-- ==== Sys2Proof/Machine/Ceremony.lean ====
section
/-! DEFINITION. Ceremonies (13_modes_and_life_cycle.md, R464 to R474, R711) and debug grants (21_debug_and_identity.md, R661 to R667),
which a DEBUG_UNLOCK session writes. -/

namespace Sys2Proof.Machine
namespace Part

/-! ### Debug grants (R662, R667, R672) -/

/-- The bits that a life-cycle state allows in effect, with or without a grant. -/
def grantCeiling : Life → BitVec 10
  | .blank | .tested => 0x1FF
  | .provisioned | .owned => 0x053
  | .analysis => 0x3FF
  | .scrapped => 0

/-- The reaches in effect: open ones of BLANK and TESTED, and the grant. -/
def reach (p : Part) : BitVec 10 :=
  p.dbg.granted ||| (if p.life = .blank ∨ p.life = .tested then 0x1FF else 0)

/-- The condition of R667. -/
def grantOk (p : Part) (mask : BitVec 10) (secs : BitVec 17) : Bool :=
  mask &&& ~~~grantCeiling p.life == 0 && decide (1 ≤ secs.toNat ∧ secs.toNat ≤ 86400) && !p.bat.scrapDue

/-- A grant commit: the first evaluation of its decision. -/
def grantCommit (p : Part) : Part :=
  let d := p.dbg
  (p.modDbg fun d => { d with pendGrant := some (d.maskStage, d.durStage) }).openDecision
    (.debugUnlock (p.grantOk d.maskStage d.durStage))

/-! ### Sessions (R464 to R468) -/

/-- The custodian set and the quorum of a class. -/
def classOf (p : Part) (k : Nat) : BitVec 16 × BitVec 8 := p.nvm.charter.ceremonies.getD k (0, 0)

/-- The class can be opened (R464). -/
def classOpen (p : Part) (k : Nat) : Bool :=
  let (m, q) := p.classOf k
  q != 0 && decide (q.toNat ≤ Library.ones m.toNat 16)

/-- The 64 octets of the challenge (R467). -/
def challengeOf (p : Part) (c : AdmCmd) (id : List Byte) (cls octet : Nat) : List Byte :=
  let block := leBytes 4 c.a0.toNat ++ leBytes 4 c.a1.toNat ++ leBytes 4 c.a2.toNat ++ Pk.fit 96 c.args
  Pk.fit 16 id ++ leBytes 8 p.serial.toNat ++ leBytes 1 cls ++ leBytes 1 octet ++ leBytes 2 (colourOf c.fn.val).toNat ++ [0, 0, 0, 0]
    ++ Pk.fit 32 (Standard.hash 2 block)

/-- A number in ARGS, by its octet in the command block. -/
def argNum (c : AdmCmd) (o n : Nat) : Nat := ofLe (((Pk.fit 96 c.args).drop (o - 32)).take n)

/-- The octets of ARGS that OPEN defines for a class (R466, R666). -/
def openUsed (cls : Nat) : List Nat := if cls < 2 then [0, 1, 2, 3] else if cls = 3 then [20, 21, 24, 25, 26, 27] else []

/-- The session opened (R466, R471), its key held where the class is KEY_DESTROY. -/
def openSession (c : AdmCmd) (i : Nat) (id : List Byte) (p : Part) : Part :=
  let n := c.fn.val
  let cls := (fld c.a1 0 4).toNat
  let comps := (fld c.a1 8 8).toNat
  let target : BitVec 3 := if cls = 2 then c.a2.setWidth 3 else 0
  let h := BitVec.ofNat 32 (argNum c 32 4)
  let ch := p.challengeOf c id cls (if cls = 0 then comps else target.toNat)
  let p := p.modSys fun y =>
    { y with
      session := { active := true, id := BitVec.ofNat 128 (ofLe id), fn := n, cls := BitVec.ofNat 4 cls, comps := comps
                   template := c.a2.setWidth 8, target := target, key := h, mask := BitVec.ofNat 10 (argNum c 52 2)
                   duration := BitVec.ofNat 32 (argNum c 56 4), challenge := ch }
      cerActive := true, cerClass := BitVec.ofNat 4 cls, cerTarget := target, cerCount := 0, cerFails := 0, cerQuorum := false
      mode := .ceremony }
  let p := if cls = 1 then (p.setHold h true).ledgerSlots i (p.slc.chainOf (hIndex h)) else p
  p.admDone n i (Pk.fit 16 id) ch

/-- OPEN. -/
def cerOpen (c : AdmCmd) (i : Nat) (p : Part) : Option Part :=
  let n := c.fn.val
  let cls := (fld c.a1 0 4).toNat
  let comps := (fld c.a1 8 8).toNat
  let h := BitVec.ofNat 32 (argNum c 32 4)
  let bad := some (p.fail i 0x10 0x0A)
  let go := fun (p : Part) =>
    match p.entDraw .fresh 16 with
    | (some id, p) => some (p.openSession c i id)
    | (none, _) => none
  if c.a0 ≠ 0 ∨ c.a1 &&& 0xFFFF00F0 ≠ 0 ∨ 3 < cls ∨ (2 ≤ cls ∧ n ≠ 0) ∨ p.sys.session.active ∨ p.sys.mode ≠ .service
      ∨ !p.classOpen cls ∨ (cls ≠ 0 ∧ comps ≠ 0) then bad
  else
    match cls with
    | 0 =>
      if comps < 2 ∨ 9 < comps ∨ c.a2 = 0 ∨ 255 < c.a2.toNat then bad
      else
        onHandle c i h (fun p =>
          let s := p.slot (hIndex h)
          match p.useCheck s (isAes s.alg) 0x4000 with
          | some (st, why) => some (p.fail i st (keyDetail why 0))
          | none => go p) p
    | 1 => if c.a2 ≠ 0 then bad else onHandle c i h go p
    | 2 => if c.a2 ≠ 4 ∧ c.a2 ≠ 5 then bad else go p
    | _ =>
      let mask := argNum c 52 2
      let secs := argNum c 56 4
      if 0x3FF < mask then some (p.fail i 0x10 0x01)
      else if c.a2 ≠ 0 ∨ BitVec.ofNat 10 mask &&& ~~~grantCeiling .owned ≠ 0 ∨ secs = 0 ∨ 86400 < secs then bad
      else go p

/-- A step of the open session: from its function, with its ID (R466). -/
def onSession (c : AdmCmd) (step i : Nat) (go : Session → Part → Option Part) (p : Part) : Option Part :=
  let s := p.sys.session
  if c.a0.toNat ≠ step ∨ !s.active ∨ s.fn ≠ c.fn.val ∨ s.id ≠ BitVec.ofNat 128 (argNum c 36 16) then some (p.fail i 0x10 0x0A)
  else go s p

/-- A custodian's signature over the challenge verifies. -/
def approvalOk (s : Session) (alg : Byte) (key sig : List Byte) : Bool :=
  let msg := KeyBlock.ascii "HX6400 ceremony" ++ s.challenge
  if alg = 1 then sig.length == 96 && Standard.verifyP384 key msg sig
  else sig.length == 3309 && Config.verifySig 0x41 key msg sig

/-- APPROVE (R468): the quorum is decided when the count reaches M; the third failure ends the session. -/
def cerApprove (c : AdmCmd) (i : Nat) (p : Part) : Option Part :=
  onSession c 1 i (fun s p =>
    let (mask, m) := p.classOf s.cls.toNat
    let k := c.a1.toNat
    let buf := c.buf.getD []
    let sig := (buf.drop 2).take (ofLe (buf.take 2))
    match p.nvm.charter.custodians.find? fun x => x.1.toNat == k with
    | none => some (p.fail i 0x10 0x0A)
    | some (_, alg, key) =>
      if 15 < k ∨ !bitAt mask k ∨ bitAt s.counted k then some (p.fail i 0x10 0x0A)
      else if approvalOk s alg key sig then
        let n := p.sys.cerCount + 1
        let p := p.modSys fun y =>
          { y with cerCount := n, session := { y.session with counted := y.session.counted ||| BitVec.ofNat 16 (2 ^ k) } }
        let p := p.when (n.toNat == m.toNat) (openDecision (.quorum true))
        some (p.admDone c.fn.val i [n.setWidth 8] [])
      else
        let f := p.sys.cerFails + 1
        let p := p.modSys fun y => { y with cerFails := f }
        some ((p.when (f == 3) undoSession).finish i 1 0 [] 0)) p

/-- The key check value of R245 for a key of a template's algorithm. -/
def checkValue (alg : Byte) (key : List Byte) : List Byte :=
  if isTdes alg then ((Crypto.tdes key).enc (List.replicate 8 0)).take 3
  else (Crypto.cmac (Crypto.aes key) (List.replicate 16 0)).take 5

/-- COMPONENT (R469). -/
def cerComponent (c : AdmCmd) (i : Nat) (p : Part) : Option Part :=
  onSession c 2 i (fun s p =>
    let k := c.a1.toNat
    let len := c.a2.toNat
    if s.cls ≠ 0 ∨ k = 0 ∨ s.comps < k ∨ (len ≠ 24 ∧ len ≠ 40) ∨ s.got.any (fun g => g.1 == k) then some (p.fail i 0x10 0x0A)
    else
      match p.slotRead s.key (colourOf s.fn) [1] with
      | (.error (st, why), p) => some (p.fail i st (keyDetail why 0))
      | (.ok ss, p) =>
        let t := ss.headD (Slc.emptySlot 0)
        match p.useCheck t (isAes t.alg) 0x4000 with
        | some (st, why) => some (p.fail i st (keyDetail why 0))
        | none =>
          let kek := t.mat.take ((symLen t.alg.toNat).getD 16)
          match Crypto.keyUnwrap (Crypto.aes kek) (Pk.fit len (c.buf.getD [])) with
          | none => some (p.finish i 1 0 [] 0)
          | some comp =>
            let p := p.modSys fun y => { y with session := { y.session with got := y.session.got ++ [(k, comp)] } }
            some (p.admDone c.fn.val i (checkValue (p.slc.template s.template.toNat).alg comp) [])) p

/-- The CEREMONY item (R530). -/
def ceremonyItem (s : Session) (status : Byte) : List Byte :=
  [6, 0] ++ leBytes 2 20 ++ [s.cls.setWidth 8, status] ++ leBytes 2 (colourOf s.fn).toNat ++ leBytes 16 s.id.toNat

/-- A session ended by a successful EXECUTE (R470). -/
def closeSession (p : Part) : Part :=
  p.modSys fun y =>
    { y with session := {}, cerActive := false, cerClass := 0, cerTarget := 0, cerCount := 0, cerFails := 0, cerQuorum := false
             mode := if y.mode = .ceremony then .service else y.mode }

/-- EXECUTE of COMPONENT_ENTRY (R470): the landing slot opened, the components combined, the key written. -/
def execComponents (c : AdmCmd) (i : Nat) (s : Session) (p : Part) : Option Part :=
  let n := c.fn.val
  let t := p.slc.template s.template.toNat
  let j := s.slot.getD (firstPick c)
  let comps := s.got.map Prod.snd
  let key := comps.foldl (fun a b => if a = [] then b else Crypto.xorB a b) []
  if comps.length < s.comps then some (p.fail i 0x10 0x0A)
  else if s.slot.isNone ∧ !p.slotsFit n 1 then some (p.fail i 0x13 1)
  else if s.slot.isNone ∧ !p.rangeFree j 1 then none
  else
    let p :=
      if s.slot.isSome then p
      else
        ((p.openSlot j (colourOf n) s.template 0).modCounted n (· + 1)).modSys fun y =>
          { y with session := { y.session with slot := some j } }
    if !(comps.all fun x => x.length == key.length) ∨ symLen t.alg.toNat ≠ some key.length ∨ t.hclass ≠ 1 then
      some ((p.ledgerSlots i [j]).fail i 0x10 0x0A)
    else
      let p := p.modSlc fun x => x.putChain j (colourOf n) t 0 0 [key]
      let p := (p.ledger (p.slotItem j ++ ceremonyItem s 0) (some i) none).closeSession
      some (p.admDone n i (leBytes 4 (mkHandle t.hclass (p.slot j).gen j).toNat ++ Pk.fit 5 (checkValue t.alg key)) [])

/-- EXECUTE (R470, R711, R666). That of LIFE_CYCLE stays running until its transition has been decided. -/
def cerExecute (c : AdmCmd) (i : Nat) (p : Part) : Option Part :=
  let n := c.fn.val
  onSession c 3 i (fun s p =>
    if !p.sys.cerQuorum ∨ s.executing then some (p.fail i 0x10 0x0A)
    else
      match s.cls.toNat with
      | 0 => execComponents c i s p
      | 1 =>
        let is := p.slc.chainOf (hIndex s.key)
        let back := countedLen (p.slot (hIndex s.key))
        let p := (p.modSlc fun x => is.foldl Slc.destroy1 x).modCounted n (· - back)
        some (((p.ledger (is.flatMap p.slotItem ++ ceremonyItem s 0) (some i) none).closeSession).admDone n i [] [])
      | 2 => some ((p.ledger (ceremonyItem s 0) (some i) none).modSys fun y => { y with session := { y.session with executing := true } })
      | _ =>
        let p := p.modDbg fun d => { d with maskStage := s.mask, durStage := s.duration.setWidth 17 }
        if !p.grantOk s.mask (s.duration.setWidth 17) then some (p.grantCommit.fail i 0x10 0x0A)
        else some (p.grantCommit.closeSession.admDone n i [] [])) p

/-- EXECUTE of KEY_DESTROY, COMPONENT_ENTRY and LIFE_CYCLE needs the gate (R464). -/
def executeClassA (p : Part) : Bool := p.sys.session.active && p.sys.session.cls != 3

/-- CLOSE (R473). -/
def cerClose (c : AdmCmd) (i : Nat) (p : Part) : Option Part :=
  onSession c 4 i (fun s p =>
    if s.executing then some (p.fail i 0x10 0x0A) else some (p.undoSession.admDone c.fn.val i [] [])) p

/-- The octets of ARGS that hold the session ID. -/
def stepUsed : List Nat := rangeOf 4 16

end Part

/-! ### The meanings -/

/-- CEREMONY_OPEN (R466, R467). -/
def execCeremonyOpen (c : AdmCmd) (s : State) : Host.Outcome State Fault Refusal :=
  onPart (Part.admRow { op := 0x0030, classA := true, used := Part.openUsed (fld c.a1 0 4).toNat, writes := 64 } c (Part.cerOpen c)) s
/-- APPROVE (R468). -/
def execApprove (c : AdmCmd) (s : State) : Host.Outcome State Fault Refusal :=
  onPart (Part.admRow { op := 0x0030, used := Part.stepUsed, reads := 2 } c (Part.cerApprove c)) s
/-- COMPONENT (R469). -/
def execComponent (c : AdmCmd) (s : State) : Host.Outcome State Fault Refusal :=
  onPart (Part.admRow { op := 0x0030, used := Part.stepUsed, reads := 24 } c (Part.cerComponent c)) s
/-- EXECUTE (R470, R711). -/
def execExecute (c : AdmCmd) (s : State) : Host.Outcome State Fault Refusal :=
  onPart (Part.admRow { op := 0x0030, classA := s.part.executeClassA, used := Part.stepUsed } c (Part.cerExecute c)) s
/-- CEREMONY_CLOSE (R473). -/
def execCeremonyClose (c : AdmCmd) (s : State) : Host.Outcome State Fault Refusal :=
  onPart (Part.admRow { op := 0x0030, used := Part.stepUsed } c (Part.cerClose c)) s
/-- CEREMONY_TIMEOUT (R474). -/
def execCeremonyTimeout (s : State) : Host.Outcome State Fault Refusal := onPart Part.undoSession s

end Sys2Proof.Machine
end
-----
- _Task_: Determine the count of lines that include the word "checkValue" in the listing, and state nothing but that count.

- _Result of the exercise_: 3